> **Task to complete**:
Using the material that follows, output exactly the lines from the one containing "obtain h | h | h | h | h |" through the one containing "theorem ckbyte (d", with both ends kept.

........

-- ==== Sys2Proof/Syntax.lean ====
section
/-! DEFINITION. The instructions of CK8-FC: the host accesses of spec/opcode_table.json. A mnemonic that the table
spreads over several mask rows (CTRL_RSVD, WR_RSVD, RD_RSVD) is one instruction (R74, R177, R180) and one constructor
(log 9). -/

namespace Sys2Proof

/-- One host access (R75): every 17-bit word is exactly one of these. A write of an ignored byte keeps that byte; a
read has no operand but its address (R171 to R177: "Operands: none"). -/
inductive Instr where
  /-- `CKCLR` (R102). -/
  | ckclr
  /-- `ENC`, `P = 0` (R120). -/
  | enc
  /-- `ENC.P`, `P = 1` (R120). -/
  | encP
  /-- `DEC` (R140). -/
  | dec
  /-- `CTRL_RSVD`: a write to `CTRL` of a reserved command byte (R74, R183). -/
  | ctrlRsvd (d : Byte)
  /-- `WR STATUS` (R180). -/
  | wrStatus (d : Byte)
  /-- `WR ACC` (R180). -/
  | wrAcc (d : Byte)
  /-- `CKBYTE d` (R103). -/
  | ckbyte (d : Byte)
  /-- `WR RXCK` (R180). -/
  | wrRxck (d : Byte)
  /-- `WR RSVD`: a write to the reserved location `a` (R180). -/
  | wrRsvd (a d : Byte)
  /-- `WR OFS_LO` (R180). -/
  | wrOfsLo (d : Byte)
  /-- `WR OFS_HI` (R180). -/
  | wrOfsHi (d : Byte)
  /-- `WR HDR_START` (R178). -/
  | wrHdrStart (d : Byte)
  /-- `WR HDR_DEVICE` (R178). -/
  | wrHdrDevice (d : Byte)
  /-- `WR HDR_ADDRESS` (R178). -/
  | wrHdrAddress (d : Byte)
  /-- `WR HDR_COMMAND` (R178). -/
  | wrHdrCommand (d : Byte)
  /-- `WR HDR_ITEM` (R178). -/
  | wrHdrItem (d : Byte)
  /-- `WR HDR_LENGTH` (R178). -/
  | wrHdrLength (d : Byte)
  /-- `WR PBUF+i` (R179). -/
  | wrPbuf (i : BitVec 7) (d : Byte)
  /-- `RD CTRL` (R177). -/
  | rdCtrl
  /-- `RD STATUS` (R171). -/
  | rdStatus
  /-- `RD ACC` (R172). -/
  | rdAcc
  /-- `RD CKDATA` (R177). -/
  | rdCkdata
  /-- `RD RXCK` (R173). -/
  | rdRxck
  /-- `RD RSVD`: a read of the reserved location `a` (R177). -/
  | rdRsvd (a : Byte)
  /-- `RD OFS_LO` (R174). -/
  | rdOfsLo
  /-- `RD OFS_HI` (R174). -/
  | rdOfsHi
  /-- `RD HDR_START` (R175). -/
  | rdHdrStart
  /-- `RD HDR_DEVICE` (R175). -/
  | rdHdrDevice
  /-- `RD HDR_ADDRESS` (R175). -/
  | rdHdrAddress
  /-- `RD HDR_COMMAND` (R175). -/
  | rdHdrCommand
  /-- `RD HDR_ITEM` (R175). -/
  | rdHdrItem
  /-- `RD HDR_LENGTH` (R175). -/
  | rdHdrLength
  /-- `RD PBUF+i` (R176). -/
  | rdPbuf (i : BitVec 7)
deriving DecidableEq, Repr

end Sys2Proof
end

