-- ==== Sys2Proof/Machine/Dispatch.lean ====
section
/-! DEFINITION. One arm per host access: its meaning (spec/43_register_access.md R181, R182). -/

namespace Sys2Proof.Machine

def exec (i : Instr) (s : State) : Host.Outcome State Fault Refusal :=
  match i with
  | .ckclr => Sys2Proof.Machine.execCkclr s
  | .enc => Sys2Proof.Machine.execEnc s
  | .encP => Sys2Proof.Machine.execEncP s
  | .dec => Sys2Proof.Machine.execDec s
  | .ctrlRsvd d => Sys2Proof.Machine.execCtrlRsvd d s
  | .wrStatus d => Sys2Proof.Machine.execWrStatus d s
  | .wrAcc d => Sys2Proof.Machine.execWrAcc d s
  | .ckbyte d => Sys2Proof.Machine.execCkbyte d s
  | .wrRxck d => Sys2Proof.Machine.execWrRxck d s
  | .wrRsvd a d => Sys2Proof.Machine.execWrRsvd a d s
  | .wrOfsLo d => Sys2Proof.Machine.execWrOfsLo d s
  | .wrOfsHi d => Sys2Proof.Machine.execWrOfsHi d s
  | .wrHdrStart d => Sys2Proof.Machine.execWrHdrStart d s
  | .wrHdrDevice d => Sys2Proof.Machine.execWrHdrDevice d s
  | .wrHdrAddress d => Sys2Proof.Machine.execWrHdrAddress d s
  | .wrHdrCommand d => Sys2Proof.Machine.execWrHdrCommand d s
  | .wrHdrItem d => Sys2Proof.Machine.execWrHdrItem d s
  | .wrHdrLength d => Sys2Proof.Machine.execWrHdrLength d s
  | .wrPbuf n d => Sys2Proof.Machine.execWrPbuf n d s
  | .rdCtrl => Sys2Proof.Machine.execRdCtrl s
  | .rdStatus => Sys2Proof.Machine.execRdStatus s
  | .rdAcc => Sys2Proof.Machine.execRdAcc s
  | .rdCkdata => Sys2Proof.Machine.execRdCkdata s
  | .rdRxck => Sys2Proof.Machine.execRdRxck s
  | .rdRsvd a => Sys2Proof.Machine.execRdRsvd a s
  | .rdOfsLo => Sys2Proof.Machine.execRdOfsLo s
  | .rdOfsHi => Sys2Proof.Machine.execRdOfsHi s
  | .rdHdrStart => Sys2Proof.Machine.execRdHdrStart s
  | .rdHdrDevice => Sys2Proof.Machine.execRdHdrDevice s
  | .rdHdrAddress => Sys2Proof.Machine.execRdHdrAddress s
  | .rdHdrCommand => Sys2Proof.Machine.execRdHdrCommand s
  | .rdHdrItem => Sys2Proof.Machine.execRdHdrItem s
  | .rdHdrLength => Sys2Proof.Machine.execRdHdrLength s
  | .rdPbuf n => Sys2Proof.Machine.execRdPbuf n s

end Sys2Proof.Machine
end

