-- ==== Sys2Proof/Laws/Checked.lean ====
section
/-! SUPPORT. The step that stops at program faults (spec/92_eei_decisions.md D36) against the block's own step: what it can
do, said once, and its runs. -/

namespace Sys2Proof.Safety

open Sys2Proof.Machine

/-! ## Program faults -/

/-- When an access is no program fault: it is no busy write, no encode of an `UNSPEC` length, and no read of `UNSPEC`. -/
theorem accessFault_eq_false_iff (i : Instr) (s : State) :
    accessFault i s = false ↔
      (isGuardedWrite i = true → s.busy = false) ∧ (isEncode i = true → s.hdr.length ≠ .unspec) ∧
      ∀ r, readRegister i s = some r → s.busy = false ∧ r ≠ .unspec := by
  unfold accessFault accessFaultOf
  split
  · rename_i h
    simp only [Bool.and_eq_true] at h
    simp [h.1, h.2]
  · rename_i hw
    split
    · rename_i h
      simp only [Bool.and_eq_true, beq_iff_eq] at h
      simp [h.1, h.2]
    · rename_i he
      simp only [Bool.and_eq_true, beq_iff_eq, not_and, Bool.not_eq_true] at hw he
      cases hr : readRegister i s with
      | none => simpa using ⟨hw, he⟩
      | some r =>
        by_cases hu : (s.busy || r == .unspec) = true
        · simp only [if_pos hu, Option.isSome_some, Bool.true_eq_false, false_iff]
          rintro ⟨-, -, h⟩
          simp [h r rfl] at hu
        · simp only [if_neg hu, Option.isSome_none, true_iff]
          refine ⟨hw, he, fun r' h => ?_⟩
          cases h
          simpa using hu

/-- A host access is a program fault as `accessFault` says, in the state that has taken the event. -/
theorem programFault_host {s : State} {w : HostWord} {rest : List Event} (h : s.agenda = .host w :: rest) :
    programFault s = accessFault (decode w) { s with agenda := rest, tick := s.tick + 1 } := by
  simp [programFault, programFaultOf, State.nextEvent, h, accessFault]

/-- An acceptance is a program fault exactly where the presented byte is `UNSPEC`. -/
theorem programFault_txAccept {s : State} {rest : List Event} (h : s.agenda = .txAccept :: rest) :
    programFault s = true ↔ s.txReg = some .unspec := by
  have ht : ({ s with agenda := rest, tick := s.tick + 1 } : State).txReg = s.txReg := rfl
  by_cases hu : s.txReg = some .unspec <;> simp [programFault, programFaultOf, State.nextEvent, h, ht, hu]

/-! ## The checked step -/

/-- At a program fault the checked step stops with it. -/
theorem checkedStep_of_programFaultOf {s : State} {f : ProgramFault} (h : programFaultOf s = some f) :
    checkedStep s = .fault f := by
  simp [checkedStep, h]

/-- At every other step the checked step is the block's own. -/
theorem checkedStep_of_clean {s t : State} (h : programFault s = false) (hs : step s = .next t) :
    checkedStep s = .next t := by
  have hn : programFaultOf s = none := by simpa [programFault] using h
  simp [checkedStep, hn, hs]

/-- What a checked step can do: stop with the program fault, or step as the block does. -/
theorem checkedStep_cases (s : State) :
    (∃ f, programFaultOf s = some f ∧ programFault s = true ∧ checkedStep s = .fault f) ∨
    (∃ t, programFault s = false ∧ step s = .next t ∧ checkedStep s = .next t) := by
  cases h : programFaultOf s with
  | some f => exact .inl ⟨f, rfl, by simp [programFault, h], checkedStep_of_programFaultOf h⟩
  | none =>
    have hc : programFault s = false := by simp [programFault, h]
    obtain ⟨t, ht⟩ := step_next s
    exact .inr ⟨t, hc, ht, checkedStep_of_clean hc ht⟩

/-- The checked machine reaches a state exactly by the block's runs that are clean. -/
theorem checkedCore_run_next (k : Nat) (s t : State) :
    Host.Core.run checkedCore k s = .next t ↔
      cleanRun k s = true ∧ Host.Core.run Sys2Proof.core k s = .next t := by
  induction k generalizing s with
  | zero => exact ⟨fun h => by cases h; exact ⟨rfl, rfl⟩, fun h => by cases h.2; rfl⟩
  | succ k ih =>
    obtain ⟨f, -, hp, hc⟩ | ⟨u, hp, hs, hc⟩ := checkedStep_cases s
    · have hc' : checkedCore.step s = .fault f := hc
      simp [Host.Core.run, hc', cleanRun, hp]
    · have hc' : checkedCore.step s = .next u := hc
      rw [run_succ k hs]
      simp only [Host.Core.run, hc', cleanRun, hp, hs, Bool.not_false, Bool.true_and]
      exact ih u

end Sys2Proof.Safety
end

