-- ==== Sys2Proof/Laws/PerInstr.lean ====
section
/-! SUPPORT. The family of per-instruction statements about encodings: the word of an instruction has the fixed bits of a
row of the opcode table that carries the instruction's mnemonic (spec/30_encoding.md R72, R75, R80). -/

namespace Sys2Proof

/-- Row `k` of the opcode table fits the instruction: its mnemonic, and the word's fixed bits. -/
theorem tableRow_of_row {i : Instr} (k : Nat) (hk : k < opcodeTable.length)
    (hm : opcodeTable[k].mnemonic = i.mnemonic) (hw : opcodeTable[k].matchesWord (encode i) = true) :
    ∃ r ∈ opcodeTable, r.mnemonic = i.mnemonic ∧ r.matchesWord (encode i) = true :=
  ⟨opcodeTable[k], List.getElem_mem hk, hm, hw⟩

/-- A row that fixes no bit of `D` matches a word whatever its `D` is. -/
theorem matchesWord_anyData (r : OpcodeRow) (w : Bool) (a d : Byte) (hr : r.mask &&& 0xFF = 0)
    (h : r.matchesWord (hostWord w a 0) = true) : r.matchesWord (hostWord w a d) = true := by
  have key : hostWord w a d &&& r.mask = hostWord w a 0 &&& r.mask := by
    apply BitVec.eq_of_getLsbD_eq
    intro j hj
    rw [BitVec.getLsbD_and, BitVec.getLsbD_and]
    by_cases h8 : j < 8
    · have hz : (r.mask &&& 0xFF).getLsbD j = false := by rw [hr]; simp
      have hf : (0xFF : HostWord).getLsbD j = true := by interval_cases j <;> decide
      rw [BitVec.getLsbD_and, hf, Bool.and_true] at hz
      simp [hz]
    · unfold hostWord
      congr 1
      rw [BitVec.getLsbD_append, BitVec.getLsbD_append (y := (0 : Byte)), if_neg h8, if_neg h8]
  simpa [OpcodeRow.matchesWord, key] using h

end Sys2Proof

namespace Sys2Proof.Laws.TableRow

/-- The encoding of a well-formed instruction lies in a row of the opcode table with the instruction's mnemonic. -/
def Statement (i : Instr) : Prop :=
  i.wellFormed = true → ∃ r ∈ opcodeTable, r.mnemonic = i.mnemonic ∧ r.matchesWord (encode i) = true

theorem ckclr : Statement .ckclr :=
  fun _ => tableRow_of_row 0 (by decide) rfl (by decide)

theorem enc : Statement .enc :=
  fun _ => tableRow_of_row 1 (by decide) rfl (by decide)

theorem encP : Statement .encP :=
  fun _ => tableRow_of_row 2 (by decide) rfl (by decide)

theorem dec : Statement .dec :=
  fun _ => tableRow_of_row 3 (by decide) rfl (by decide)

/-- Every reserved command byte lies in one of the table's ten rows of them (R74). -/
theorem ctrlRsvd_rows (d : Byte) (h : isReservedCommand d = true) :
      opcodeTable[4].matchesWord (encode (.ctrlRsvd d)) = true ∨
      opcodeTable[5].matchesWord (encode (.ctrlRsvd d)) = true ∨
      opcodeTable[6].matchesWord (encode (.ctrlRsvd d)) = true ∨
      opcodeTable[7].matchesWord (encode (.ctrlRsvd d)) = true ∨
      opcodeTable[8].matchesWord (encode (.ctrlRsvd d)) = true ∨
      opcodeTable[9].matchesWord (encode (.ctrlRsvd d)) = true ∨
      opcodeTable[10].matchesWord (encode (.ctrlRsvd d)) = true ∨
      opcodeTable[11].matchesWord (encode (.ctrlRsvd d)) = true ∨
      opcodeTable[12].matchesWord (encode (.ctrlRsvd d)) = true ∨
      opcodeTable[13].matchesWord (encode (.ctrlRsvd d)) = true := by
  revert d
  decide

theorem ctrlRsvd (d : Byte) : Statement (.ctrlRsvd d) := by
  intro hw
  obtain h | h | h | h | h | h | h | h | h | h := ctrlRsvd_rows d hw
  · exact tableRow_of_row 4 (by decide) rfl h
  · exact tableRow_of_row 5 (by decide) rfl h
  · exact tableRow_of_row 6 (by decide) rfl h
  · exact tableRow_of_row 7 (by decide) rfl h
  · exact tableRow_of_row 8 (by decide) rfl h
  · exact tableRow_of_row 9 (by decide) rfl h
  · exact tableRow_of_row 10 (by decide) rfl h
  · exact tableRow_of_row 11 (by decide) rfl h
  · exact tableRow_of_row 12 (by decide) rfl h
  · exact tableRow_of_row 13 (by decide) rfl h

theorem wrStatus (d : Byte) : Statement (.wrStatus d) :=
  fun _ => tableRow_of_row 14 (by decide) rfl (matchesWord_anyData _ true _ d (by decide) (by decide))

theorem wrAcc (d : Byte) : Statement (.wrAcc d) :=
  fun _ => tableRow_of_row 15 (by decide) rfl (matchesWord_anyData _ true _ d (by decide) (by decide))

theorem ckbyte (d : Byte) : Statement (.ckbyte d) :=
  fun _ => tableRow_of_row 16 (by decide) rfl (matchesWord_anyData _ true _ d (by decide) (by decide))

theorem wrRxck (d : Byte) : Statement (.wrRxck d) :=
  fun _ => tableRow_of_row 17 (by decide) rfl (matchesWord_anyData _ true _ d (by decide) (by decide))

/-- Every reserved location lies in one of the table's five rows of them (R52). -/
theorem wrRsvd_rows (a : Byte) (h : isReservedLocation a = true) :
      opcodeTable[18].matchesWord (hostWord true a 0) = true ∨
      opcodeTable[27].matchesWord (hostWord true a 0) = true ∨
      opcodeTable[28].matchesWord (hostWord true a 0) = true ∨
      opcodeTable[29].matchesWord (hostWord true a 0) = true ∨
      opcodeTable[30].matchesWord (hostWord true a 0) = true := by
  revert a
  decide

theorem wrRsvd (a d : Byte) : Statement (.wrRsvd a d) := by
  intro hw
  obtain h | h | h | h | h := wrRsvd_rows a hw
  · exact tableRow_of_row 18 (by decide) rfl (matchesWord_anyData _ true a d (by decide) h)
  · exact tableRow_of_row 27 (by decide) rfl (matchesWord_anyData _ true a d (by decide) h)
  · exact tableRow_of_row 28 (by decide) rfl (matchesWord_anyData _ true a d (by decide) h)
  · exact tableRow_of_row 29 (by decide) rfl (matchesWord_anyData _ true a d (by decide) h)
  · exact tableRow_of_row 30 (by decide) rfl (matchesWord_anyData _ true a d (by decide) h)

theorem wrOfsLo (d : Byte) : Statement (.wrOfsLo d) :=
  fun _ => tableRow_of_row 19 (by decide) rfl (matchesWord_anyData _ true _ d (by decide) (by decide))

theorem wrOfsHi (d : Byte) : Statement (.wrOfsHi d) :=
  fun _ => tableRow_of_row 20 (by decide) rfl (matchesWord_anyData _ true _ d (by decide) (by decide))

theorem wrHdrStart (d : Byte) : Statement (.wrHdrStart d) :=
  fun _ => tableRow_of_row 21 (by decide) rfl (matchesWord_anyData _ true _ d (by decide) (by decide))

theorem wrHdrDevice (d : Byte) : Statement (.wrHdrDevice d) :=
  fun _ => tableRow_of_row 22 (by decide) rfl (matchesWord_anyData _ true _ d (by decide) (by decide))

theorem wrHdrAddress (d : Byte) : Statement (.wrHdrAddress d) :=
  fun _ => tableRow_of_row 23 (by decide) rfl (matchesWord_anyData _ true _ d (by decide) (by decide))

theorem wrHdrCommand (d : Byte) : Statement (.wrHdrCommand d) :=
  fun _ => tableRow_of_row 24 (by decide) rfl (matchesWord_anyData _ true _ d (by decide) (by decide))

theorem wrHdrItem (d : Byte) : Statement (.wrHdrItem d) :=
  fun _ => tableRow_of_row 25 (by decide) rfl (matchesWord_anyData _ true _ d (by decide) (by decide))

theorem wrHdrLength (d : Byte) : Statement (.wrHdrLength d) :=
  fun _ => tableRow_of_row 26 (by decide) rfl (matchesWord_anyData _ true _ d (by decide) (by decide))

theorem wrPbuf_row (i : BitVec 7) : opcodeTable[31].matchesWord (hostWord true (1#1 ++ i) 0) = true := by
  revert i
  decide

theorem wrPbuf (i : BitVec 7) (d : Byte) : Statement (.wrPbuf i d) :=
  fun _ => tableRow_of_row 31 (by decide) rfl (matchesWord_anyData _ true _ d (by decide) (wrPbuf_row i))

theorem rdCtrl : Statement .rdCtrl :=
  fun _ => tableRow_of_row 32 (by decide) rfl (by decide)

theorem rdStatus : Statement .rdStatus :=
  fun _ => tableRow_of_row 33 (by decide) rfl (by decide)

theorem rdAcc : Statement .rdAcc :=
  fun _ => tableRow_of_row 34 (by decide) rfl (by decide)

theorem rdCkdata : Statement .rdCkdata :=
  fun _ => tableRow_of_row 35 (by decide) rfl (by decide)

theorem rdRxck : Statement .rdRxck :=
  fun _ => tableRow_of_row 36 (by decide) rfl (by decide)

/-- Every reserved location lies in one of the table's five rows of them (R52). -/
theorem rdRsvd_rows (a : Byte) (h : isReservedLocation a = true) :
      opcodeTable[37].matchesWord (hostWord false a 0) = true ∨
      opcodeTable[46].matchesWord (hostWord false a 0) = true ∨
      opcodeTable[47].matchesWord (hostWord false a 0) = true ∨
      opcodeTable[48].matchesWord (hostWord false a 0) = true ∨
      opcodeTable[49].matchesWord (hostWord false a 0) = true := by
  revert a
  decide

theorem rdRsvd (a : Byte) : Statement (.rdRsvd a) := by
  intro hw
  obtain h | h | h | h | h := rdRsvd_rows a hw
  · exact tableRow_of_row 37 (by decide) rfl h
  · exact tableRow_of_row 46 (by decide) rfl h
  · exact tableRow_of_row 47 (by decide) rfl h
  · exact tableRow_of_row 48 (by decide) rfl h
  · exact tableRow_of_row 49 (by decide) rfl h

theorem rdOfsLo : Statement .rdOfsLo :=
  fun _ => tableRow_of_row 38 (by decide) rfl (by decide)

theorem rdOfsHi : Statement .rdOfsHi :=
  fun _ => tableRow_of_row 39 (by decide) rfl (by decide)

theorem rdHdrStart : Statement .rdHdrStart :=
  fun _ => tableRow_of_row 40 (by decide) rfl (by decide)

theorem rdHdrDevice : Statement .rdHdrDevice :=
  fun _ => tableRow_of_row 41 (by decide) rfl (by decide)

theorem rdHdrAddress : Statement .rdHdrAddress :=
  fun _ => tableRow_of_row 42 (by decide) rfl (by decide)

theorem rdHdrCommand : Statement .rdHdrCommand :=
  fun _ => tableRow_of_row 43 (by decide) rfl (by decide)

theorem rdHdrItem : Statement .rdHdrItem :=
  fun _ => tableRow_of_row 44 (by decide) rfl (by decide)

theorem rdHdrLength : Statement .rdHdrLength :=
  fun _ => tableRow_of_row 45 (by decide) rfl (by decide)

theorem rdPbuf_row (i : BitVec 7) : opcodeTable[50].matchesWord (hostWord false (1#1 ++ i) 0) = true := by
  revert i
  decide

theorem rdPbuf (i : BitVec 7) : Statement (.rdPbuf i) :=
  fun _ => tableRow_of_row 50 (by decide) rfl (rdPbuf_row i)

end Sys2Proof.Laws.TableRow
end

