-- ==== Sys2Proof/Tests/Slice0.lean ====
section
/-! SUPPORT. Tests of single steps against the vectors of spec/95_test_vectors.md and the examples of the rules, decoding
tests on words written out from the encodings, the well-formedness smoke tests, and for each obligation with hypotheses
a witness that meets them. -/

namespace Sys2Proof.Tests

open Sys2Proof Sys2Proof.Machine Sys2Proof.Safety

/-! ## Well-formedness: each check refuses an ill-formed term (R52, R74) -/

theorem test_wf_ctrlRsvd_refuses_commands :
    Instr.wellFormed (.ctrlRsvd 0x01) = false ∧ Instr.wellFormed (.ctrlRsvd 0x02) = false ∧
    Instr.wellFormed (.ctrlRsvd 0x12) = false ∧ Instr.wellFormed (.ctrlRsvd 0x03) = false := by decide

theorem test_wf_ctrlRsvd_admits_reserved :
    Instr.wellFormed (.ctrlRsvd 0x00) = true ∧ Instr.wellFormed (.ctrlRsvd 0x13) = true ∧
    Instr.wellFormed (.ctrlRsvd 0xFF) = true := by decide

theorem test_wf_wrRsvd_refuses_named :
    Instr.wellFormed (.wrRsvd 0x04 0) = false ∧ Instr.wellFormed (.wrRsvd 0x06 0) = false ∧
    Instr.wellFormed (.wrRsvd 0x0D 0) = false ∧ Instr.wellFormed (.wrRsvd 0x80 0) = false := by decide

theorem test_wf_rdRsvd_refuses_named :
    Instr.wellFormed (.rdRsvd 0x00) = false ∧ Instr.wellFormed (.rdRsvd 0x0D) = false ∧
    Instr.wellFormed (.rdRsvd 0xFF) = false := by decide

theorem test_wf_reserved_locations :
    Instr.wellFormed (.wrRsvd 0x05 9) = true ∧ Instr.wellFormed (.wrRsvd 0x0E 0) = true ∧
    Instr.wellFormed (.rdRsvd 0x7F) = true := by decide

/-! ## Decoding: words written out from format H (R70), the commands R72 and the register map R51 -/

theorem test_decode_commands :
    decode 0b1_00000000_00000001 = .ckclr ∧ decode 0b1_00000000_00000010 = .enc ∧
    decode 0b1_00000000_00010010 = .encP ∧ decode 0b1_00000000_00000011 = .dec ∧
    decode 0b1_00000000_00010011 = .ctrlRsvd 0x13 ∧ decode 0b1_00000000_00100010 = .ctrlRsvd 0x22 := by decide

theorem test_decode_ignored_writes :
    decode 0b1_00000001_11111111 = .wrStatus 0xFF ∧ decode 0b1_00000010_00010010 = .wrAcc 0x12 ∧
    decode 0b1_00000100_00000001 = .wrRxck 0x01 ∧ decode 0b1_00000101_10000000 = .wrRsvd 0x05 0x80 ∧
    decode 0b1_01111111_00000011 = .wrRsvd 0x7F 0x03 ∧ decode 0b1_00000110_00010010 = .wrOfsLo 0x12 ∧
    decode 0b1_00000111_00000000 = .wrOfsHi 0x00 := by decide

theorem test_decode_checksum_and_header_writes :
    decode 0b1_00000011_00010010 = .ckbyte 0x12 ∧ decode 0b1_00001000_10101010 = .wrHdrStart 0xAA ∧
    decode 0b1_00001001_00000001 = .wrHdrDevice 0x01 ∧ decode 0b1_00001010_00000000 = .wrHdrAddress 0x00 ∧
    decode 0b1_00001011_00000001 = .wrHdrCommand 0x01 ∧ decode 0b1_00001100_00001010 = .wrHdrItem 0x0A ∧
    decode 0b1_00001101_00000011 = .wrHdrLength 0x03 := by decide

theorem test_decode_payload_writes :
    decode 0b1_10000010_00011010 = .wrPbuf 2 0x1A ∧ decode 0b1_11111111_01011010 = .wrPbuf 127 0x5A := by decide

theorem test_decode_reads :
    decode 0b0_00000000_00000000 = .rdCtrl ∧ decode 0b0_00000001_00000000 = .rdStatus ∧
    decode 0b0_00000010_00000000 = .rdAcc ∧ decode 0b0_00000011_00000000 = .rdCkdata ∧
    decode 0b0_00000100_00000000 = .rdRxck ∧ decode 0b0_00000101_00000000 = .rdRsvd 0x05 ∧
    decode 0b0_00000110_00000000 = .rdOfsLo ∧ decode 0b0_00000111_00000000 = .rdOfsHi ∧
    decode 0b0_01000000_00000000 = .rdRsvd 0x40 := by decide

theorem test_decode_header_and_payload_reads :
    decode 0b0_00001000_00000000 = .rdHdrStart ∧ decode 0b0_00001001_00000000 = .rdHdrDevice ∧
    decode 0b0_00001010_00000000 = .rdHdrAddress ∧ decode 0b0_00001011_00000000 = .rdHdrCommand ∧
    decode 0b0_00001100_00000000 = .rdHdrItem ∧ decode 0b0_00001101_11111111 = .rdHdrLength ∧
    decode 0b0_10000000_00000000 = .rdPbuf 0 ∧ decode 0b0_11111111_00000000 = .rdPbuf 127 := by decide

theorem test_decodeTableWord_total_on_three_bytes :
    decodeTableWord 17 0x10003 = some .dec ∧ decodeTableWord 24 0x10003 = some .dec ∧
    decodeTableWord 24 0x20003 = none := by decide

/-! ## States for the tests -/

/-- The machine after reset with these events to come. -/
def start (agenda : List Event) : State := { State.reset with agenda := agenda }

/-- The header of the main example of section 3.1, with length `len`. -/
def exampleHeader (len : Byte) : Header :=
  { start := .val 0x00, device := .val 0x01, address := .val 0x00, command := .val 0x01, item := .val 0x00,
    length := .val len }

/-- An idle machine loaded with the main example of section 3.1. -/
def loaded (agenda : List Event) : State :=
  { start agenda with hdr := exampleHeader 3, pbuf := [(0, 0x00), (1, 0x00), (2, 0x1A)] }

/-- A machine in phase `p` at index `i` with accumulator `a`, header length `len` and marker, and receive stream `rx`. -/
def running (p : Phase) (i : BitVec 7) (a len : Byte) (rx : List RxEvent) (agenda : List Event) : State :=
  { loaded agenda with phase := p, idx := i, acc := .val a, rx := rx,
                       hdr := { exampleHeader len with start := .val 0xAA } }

........

> **Response area**:
  obtain h | h | h | h | h | h | h | h | h | h := ctrlRsvd_rows d hw
  · exact tableRow_of_row 4 (by decide) rfl h
  · exact tableRow_of_row 5 (by decide) rfl h
  · exact tableRow_of_row 6 (by decide) rfl h
  · exact tableRow_of_row 7 (by decide) rfl h
  · exact tableRow_of_row 8 (by decide) rfl h
  · exact tableRow_of_row 9 (by decide) rfl h
  · exact tableRow_of_row 10 (by decide) rfl h
  · exact tableRow_of_row 11 (by decide) rfl h
  · exact tableRow_of_row 12 (by decide) rfl h
  · exact tableRow_of_row 13 (by decide) rfl h

theorem wrStatus (d : Byte) : Statement (.wrStatus d) :=
  fun _ => tableRow_of_row 14 (by decide) rfl (matchesWord_anyData _ true _ d (by decide) (by decide))

theorem wrAcc (d : Byte) : Statement (.wrAcc d) :=
  fun _ => tableRow_of_row 15 (by decide) rfl (matchesWord_anyData _ true _ d (by decide) (by decide))

theorem ckbyte (d : Byte) : Statement (.ckbyte d) :=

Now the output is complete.